Qian L, Gong J, Liu J, Broome J D, Koduru P R
Department of Laboratories, North Shore University Hospital, Manhasset, N.Y., USA.
Br J Haematol. 1999 Aug;106(2):477-85. doi: 10.1046/j.1365-2141.1999.01549.x.
In a unique case of chronic lymphocytic leukaemia (CLL) we performed a longitudinal cytogenetic and molecular genetic study of tumour cells from diagnosis through progression and transformation to non-Hodgkin's lymphoma (NHL) and lymphomatous meningitis. CLL cells at diagnosis had trisomy 12 and a t(14;19)(q32;q13.3). At relapse, the leukaemic cells had a subclone carrying a t(12;22)(p13;q11.2) in addition to the initial changes. We cloned reciprocal translocation junctions at the 22q11.2- chromosome and the 12p13+ chromosome and the corresponding germline DNA fragments. Restriction map analysis and nucleotide sequence analysis of the cloned DNA fragment from the 22q11.2- chromosome mapped the translocation break within the immunoglobulin (Ig)-lambda-C complex at the nt3889; nts 3890, 3891 were lost from the translocation site. A probe from the 3'-end of the clone derived from the 22q11.2- chromosome showed single copy hybridization which was different from the Ig-lambda probe. Nucleotide sequence analysis of the exact junction region and the corresponding germline DNA showed that the translocation at 12p13 occurred in the negative regulatory region of the cyclin D2 gene at the nt -1602, and a pentamer consisting of nts -1603 to -1599 was lost at the break site. We sequenced another 227 bp upstream of the known 5'-end of the promoter and did not find any open reading frame. From these results we hypothesize that, in this patient, the t(12;22) disrupted the negative regulator in the promoter of cyclin D2 which in turn might have deregulated cyclin D2.

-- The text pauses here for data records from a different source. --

/-! ## Encoding inverts decoding on the used bits (O35) -/

/-- A field taken out of a word and put back in its place is the word with the other bits 0. -/
theorem setWidth_extractLsb'_shiftLeft (w : Word) (lo n : Nat) :
    (w.extractLsb' lo n).setWidth 16 <<< lo = w &&& ((BitVec.allOnes n).setWidth 16 <<< lo) := by
  ext i hi
  by_cases hlo : i < lo
  · simp [hlo]
  · have hsub : lo + (i - lo) = i := by omega
    have hlt : i - lo < 16 := by omega
    simp [hlo, hsub, hi, hlt, ← BitVec.getLsbD_eq_getElem, Bool.and_comm]

/-- The canonical word of an instruction of this format with this opcode and these fields, the unused fields 0 (R60). -/
def Format.canonicalWord (fmt : Format) (op : Opcode) (f : Fields) : Word :=
  match fmt with
  | .RR => wordOfRegs op f.rd f.rs
  | .RD => wordOfRegs op f.rd 0
  | .RS => wordOfRegs op 0 f.rs
  | .I => wordOfImm op f.rd f.imm9
  | .N => wordOfRegs op 0 0

theorem encodeWith_instrOf (m : OpMap) (k : Mnemonic) (f : Fields) :
    encodeWith m (instrOf k f) = k.format.canonicalWord (m.codeOf k) f := by
  cases k <;> rfl

theorem op_shiftLeft (w : Word) : (fieldsOf w).op.setWidth 16 <<< 12 = w &&& 0xF000#16 :=
  setWidth_extractLsb'_shiftLeft w 12 4

theorem rd_shiftLeft (w : Word) : (bitsOfReg (fieldsOf w).rd).setWidth 16 <<< 9 = w &&& 0x0E00#16 :=
  setWidth_extractLsb'_shiftLeft w 9 3

theorem rs_shiftLeft (w : Word) : (bitsOfReg (fieldsOf w).rs).setWidth 16 <<< 6 = w &&& 0x01C0#16 :=
  setWidth_extractLsb'_shiftLeft w 6 3

theorem imm9_setWidth (w : Word) : (fieldsOf w).imm9.setWidth 16 = w &&& 0x01FF#16 :=
  (BitVec.shiftLeft_zero _).symm.trans (setWidth_extractLsb'_shiftLeft w 0 9)

theorem zeroReg_shiftLeft (n : Nat) : (bitsOfReg 0).setWidth 16 <<< n = 0x0000#16 :=
  BitVec.zero_shiftLeft n

/-- The canonical word made from the fields of `w` has the bits of `w` that the format uses, and no others (R64). -/
theorem canonicalWord_fieldsOf (fmt : Format) (w : Word) :
    fmt.canonicalWord (fieldsOf w).op (fieldsOf w) = w &&& fmt.usedBits := by
  cases fmt <;>
    simp only [Format.canonicalWord, wordOfRegs, wordOfImm, op_shiftLeft, rd_shiftLeft, rs_shiftLeft, imm9_setWidth,
      zeroReg_shiftLeft, BitVec.or_zero, ← BitVec.and_or_distrib_left] <;> rfl

theorem encodeWith_decodeWith {m : OpMap} (hm : m.wellFormed = true) (w : Word) :
    encodeWith m (decodeWith m w) = w &&& usedBitsOf m w := by
  rw [decodeWith, encodeWith_instrOf, OpMap.codeOf_select hm, canonicalWord_fieldsOf, usedBitsOf]

/-- Settles O35. -/
theorem encodeInvertsDecodeOnUsedBits : Obligations.EncodeInvertsDecodeOnUsedBits :=
  fun _ hm w => encodeWith_decodeWith hm w

/-! ## Words that decode alike (O36) -/

theorem usedBitsOf_eq_of_decodeWith (m : OpMap) (w : Word) :
    usedBitsOf m w = (decodeWith m w).mnemonic.format.usedBits := by
  rw [decodeWith, mnemonic_instrOf, usedBitsOf]

/-- Every format uses the opcode field (R58). -/
theorem op_and_usedBits (fmt : Format) (w : Word) : (fieldsOf (w &&& fmt.usedBits)).op = (fieldsOf w).op := by
  have hop : fmt.usedBits.extractLsb' 12 4 = BitVec.allOnes 4 := by cases fmt <;> rfl
  calc (w &&& fmt.usedBits).extractLsb' 12 4
    _ = w.extractLsb' 12 4 &&& fmt.usedBits.extractLsb' 12 4 := BitVec.extractLsb'_and
    _ = w.extractLsb' 12 4 := by rw [hop, BitVec.and_allOnes]

theorem op_eq_of_usedBits_agree {fmt : Format} {w w' : Word} (h : w &&& fmt.usedBits = w' &&& fmt.usedBits) :
    (fieldsOf w').op = (fieldsOf w).op := by
  rw [← op_and_usedBits fmt w', ← h, op_and_usedBits]

/-- Words that agree on the bits the first one uses carry one opcode, so they use the same bits. -/
theorem usedBitsOf_eq_of_agree {m : OpMap} {w w' : Word} (h : w &&& usedBitsOf m w = w' &&& usedBitsOf m w) :
    usedBitsOf m w' = usedBitsOf m w := by
  rw [usedBitsOf, usedBitsOf, op_eq_of_usedBits_agree h]

theorem encodeWith_injective {m : OpMap} (hm : m.wellFormed = true) : Function.Injective (encodeWith m) :=
  Function.LeftInverse.injective (decodeWith_encodeWith hm)

/-- Settles O36: two words decode alike when the canonical words of what they decode to are one (O34, O35). -/
theorem wordsDecodeAlikeIffUsedBitsAgree : Obligations.WordsDecodeAlikeIffUsedBitsAgree := by
  intro m hm w w'
  constructor
  · intro h
    have hused : usedBitsOf m w' = usedBitsOf m w := by
      rw [usedBitsOf_eq_of_decodeWith, usedBitsOf_eq_of_decodeWith, h]
    rw [← encodeWith_decodeWith hm w, h, encodeWith_decodeWith hm w', hused]
  · intro h
    apply encodeWith_injective hm
    rw [encodeWith_decodeWith hm, encodeWith_decodeWith hm, usedBitsOf_eq_of_agree h, h]

/-! ## Raw operands (O38) -/

/-- The raw form of an instruction of this format with this mnemonic and these fields, the unused fields 0 (R75). -/
def Format.rawForm (fmt : Format) (k : Mnemonic) (f : Fields) : RawInstr :=
  match fmt with
  | .RR => ⟨k, f.rd, f.rs, 0⟩
  | .RD => ⟨k, f.rd, 0, 0⟩
  | .RS => ⟨k, 0, f.rs, 0⟩
  | .I => ⟨k, f.rd, 0, f.imm9.toNat⟩
  | .N => ⟨k, 0, 0, 0⟩

theorem raw_instrOf (k : Mnemonic) (f : Fields) : (instrOf k f).raw = k.format.rawForm k f := by
  cases k <;> rfl

/-- The numbers of a raw form as fields of a word; `rawForm_fields` says that nothing is lost when they are in range. -/
def RawInstr.fields (r : RawInstr) : Fields where
  op := 0
  rd := Fin.ofNat 8 r.rd
  rs := Fin.ofNat 8 r.rs
  imm9 := BitVec.ofNat 9 r.imm

theorem rawForm_fields {r : RawInstr} (h : r.wellFormed = true) :
    r.mnemonic.format.rawForm r.mnemonic r.fields = r := by
  obtain ⟨k, rd, rs, imm⟩ := r
  simp only [RawInstr.wellFormed] at h
  cases hk : k.format <;>
    simp only [hk, Bool.and_eq_true, decide_eq_true_eq, beq_iff_eq] at h <;>
    simp [Format.rawForm, RawInstr.fields, Nat.mod_eq_of_lt, h]

/-- Settles O38: the instruction is built from the numbers, and its operands are in range by type. -/
theorem inRangeOperandsAreExactlyInstructions : Obligations.InRangeOperandsAreExactlyInstructions := by
  intro r
  constructor
  · intro h
    exact ⟨instrOf r.mnemonic r.fields, (raw_instrOf ..).trans (rawForm_fields h)⟩
  · rintro ⟨i, rfl⟩
    exact Laws.instr_wellFormed i

/-! ## Opcode values without an instruction (O37) -/

theorem OpMap.mnemonicOf_eq_select {m : OpMap} (hm : m.wellFormed = true) (c : Opcode) :
    m.mnemonicOf c = some (m.select c) := by
  rw [← mnemonicOf_codeOf hm (m.select c), codeOf_select hm]

theorem OpMap.mnemonicOf_ne_none {m : OpMap} (hm : m.wellFormed = true) (c : Opcode) : m.mnemonicOf c ≠ none := by
  simp [mnemonicOf_eq_select hm c]

theorem OpMap.select_of_unmapped {m : OpMap} {c : Opcode} (h : m.mnemonicOf c = none) : m.select c = .NOP := by
  rw [select, h]

theorem decodeWith_of_unmapped {m : OpMap} {w : Word} (h : m.mnemonicOf (fieldsOf w).op = none) :
    decodeWith m w = .nop := by
  rw [decodeWith, OpMap.select_of_unmapped h, instrOf]

/-- Settles O37. -/
theorem unmappedOpcodeRunsAsNop : Obligations.UnmappedOpcodeRunsAsNop := by
  refine ⟨fun m s hh hop => ?_, fun _ hm => OpMap.mnemonicOf_ne_none hm,
    OpMap.mnemonicOf_ne_none defaultOpMap_wellFormed⟩
  have hstep : Machine.stepWith m s = Machine.exec .nop s.fetch := by
    rw [Machine.stepWith_running m hh, decodeWith_of_unmapped hop]
  exact ⟨hstep, hstep.trans (Machine.exec_nop s.fetch)⟩

/-! ## Words of table V1 (O39) -/

/-- Settles O39: thirteen evaluations of the codec on the words of the statement. -/
theorem defaultWordsDecode : Obligations.DefaultWordsDecode := by
  unfold Obligations.DefaultWordsDecode
  decide

end Sys2Proof

/-! SUPPORT. The step and the run as wholes: that they complete, the bounds of a step's effects, the common flag rule,
the agreement of the datapath with the instruction rules, and what `step()` and `run()` report. Each goes through the
effect of an instruction (`stepWith_cases`, `exec_eq_apply`) or through one equation per function of the model. -/

namespace Sys2Proof.Machine

/-! ## The phases of a step (O17, O19, O20, O53) -/

/-- Settles O17. -/
theorem stepFetchesAdvancesDecodesExecutes : Obligations.StepFetchesAdvancesDecodesExecutes := by
  refine ⟨fun _ => rfl, fun m s => ⟨stepWith_halted m, ?_⟩⟩
  rintro hh _ rfl
  exact stepWith_running m hh

/-- Settles O19: the step is a function, so the state it answers is the only one. -/
theorem everyStepCompletes : Obligations.EveryStepCompletes := by
  intro m s
  obtain ⟨t, ht⟩ := stepWith_completes m s
  refine ⟨⟨t, ht, fun u hu => ?_⟩, stepWith_halted m⟩
  exact Host.Outcome.next.inj (hu.symm.trans ht)

theorem step_completes (s : State) : Completes (step s) := stepWith_completes defaultOpMap s

theorem step_halted {s : State} (h : s.halted = true) : step s = .next s := stepWith_halted defaultOpMap h

/-- Settles O20, by induction on the number of steps. -/
theorem everyRunCompletes : Obligations.EveryRunCompletes := by
  intro k
  induction k with
  | zero => exact fun s => ⟨s, rfl⟩
  | succ k ih =>
    intro s
    obtain ⟨t, ht⟩ := step_completes s
    rw [core_run_succ k ht]
    exact ih t

/-- Settles O53, by induction on the number of steps. -/
theorem haltedIsTerminal : Obligations.HaltedIsTerminal := by
  intro k s hh
  induction k with
  | zero => rfl
  | succ k ih => rw [core_run_succ k (step_halted hh), ih]

/-! ## What an effect leaves unchanged (O24) -/

/-- The address an effect stores to, if any. -/
def Effect.storeTo : Effect → Option Word
  | .store addr _ => some addr
  | .nothing | .result _ _ _ | .jump _ | .halt => none

theorem storeTo_effectOf (i : Instr) (s : State) : (effectOf i s).storeTo = storeAddr i s := by
  cases i with
  | jz rs => cases hz : s.flags.z <;> simp [effectOf, hz, Effect.storeTo, storeAddr]
  | _ => rfl

theorem Effect.apply_reg_of_ne_dest {e : Effect} {r : Reg} (h : e.dest ≠ some r) (s : State) :
    (e.apply s).reg r = s.reg r := by
  cases e with
  | result rd v c =>
    have hne : r ≠ rd := fun heq => h (congrArg some heq.symm)
    simp [apply, hne]
  | _ => rfl

theorem Effect.apply_memRead_of_ne_storeTo {e : Effect} {a : Word} (h : e.storeTo ≠ some a) (s : State) :
    memRead (e.apply s).mem a = memRead s.mem a := by
  cases e with
  | store addr v => exact memRead_memWrite_ne s.mem v fun heq => h (congrArg some heq.symm)
  | _ => rfl

theorem Effect.apply_flags_of_no_dest {e : Effect} (h : e.dest = none) (s : State) : (e.apply s).flags = s.flags := by
  cases e with
  | result rd r c => cases h
  | _ => rfl

theorem Effect.apply_ir (e : Effect) (s : State) : (e.apply s).ir = s.ir := by
  cases e <;> rfl

/-- An effect that writes a register stores nothing: it is one of five kinds. -/
theorem Effect.storeTo_of_dest {e : Effect} (h : e.dest.isSome = true) : e.storeTo = none := by
  cases e with
  | store addr v => cases h
  | _ => rfl

theorem dest_effectOf_of_not_flagAffecting {i : Instr} (h : flagAffecting i = false) (s : State) :
    (effectOf i s).dest = none := by
  rw [flagAffecting_eq_isSome_destReg] at h
  rw [dest_effectOf, ← Option.not_isSome_iff_eq_none, h]
  exact Bool.false_ne_true

/-- The two instructions that make a data access, LOAD and STORE, do not load `pc`. -/
theorem target_effectOf_of_dataTransaction {i : Instr} {s : State} (h : (dataTransaction i s).isSome = true) :
    (effectOf i s).target = none := by
  apply target_effectOf_eq_none
  · rintro rs rfl
    cases h
  · rintro rs rfl
    cases h

/-- Settles O24: each bound of the step is a bound of the one effect it applies to the fetched state. -/
theorem stepEffectsAreBounded : Obligations.StepEffectsAreBounded := by
  intro m s hh
  have hpc : ∀ e : Effect, e.target = none → (e.apply s.fetch).pc = nextPc s.pc := by
    intro e he
    rw [Effect.apply_pc, he, Option.getD_none, fetch_pc]
  refine ⟨_, stepWith_running_eq_apply m hh, fun r hr => ?_, fun a ha => ?_, fun hf => ?_, ?_, fun hjump => ?_,
    (transactionsWith_bounds m s).1, ?_, fun hdata => hpc _ (target_effectOf_of_dataTransaction hdata)⟩
  · rw [← dest_effectOf _ s] at hr
    exact Effect.apply_reg_of_ne_dest hr s.fetch
  · rw [← storeTo_effectOf] at ha
    exact Effect.apply_memRead_of_ne_storeTo ha s.fetch
  · exact Effect.apply_flags_of_no_dest (dest_effectOf_of_not_flagAffecting hf s) s.fetch
  · exact Effect.apply_ir _ s.fetch
  · exact hpc _ (target_effectOf_eq_none (fun rs => (hjump rs).1) (fun rs => (hjump rs).2) s)
  · rintro ⟨hdest, hstore⟩
    rw [← dest_effectOf _ s] at hdest
    rw [← storeTo_effectOf, Effect.storeTo_of_dest hdest] at hstore
    cases hstore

在一例独特的慢性淋巴细胞白血病(CLL)病例中,我们对肿瘤细胞进行了纵向细胞遗传学和分子遗传学研究,研究范围从诊断开始,贯穿疾病进展、转化为非霍奇金淋巴瘤(NHL)以及淋巴瘤性脑膜炎阶段。诊断时的CLL细胞存在12号染色体三体以及t(14;19)(q32;q13.3)。复发时,白血病细胞除了最初的变化外,还出现了一个携带t(12;22)(p13;q11.2)的亚克隆。我们克隆了22号染色体q11.2-区域和12号染色体p13+区域的相互易位连接点以及相应的种系DNA片段。对来自22号染色体q11.2-区域的克隆DNA片段进行限制性图谱分析和核苷酸序列分析,将易位断点定位在免疫球蛋白(Ig)-λ-C复合体的nt3889处;nt3890、3891在易位位点处缺失。来自22号染色体q11.2-区域克隆的3'-末端探针显示单拷贝杂交,这与Ig-λ探针不同。对精确连接区域和相应种系DNA的核苷酸序列分析表明,12号染色体p13处的易位发生在细胞周期蛋白D2基因的负调控区域的nt -1602处,一个由nt -1603至-1599组成的五聚体在断点处缺失。我们对启动子已知5'-末端上游另外227 bp进行了测序,未发现任何开放阅读框。根据这些结果,我们推测,在该患者中,t(12;22)破坏了细胞周期蛋白D2启动子中的负调控因子,进而可能导致细胞周期蛋白D2失调。